== Supplied records ==
-- ==== Sys2Proof/Laws/SoundKeaka.lean ====
section
/-!
SUPPORT. Soundness through the operations of Machine/Keaka.lean.
-/

set_option linter.all false

namespace Sys2Proof.Machine

theorem linkRaised_sound {qq : List Instr} {l : Nat} {s : State}  (h_s : Sound qq s) : Sound qq (linkRaised l s) := by
  unfold linkRaised
  repeat' first
    | with_reducible assumption
    | intro _
    | with_reducible rfl
    | with_reducible apply Sound.ite
    | with_reducible apply each_sound
    | with_reducible apply onLinkStatus_sound
    | with_reducible apply trained_sound
    | with_reducible apply onLink_sound
    | with_reducible apply each_sound
    | with_reducible apply say_sound
    | with_reducible apply arm_sound
    | with_reducible apply sendOnLink_sound
    | (with_reducible apply Sound.update; first | with_reducible assumption | with_reducible apply onLinkStatus_sound | with_reducible apply trained_sound | with_reducible apply onLink_sound | with_reducible apply each_sound | with_reducible apply say_sound | with_reducible apply arm_sound | with_reducible apply sendOnLink_sound)
    | (extract_lets +onlyGivenNames x; refine (?_ : Sound qq x → _) ?_; intro _; clear_value x; rotate_left; subst x; rotate_left)
    | (extract_lets +onlyGivenNames x; subst x)
    | split
    | dsimp -zeta only


theorem beginRetrain_sound {qq : List Instr} {l : Nat} {s : State}  (h_s : Sound qq s) : Sound qq (beginRetrain l s) := by
  unfold beginRetrain
  repeat' first
    | with_reducible assumption
    | intro _
    | with_reducible rfl
    | with_reducible apply Sound.ite
    | with_reducible apply each_sound
    | with_reducible apply onLinkStatus_sound
    | with_reducible apply onLink_sound
    | with_reducible apply raise_sound
    | with_reducible apply disarm_sound
    | (with_reducible apply Sound.update; first | with_reducible assumption | with_reducible apply onLinkStatus_sound | with_reducible apply onLink_sound | with_reducible apply raise_sound | with_reducible apply disarm_sound)
    | (extract_lets +onlyGivenNames x; refine (?_ : Sound qq x → _) ?_; intro _; clear_value x; rotate_left; subst x; rotate_left)
    | (extract_lets +onlyGivenNames x; subst x)
    | split
    | dsimp -zeta only


theorem widthChosen_sound {qq : List Instr} {l : Nat} {width : Nat} {s : State}  (h_s : Sound qq s) : Sound qq (widthChosen l width s) := by
  unfold widthChosen
  repeat' first
    | with_reducible assumption
    | intro _
    | with_reducible rfl
    | with_reducible apply Sound.ite
    | with_reducible apply each_sound
    | with_reducible apply onLinkStatus_sound
    | with_reducible apply onLink_sound
    | with_reducible apply trained_sound
    | with_reducible apply raise_sound
    | with_reducible apply linkDown_sound
    | (with_reducible apply Sound.update; first | with_reducible assumption | with_reducible apply onLinkStatus_sound | with_reducible apply onLink_sound | with_reducible apply trained_sound | with_reducible apply raise_sound | with_reducible apply linkDown_sound)
    | (extract_lets +onlyGivenNames x; refine (?_ : Sound qq x → _) ?_; intro _; clear_value x; rotate_left; subst x; rotate_left)
    | (extract_lets +onlyGivenNames x; subst x)
    | split
    | dsimp -zeta only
===
● Description of the task: Output all records exactly, with nothing added or dropped.

● Answer:
-- ==== Sys2Proof/Laws/SoundKeaka.lean ====
section
/-!
SUPPORT. Soundness through the operations of Machine/Keaka.lean.
-/

set_option linter.all false

namespace Sys2Proof.Machine

theorem linkRaised_sound {qq : List Instr} {l : Nat} {s : State}  (h_s : Sound qq s) : Sound qq (linkRaised l s) := by
  unfold linkRaised
  repeat' first
    | with_reducible assumption
    | intro _
    | with_reducible rfl
    | with_reducible apply Sound.ite
    | with_reducible apply each_sound
    | with_reducible apply onLinkStatus_sound
    | with_reducible apply trained_sound
    | with_reducible apply onLink_sound
    | with_reducible apply each_sound
    | with_reducible apply say_sound
    | with_reducible apply arm_sound
    | with_reducible apply sendOnLink_sound
    | (with_reducible apply Sound.update; first | with_reducible assumption | with_reducible apply onLinkStatus_sound | with_reducible apply trained_sound | with_reducible apply onLink_sound | with_reducible apply each_sound | with_reducible apply say_sound | with_reducible apply arm_sound | with_reducible apply sendOnLink_sound)
    | (extract_lets +onlyGivenNames x; refine (?_ : Sound qq x → _) ?_; intro _; clear_value x; rotate_left; subst x; rotate_left)
    | (extract_lets +onlyGivenNames x; subst x)
    | split
    | dsimp -zeta only


theorem beginRetrain_sound {qq : List Instr} {l : Nat} {s : State}  (h_s : Sound qq s) : Sound qq (beginRetrain l s) := by
  unfold beginRetrain
  repeat' first
    | with_reducible assumption
    | intro _
    | with_reducible rfl
    | with_reducible apply Sound.ite
    | with_reducible apply each_sound
    | with_reducible apply onLinkStatus_sound
    | with_reducible apply onLink_sound
    | with_reducible apply raise_sound
    | with_reducible apply disarm_sound
    | (with_reducible apply Sound.update; first | with_reducible assumption | with_reducible apply onLinkStatus_sound | with_reducible apply onLink_sound | with_reducible apply raise_sound | with_reducible apply disarm_sound)
    | (extract_lets +onlyGivenNames x; refine (?_ : Sound qq x → _) ?_; intro _; clear_value x; rotate_left; subst x; rotate_left)
    | (extract_lets +onlyGivenNames x; subst x)
    | split
    | dsimp -zeta only


theorem widthChosen_sound {qq : List Instr} {l : Nat} {width : Nat} {s : State}  (h_s : Sound qq s) : Sound qq (widthChosen l width s) := by
  unfold widthChosen
  repeat' first
    | with_reducible assumption
    | intro _
    | with_reducible rfl
    | with_reducible apply Sound.ite
    | with_reducible apply each_sound
    | with_reducible apply onLinkStatus_sound
    | with_reducible apply onLink_sound
    | with_reducible apply trained_sound
    | with_reducible apply raise_sound
    | with_reducible apply linkDown_sound
    | (with_reducible apply Sound.update; first | with_reducible assumption | with_reducible apply onLinkStatus_sound | with_reducible apply onLink_sound | with_reducible apply trained_sound | with_reducible apply raise_sound | with_reducible apply linkDown_sound)
    | (extract_lets +onlyGivenNames x; refine (?_ : Sound qq x → _) ?_; intro _; clear_value x; rotate_left; subst x; rotate_left)
    | (extract_lets +onlyGivenNames x; subst x)
    | split
    | dsimp -zeta only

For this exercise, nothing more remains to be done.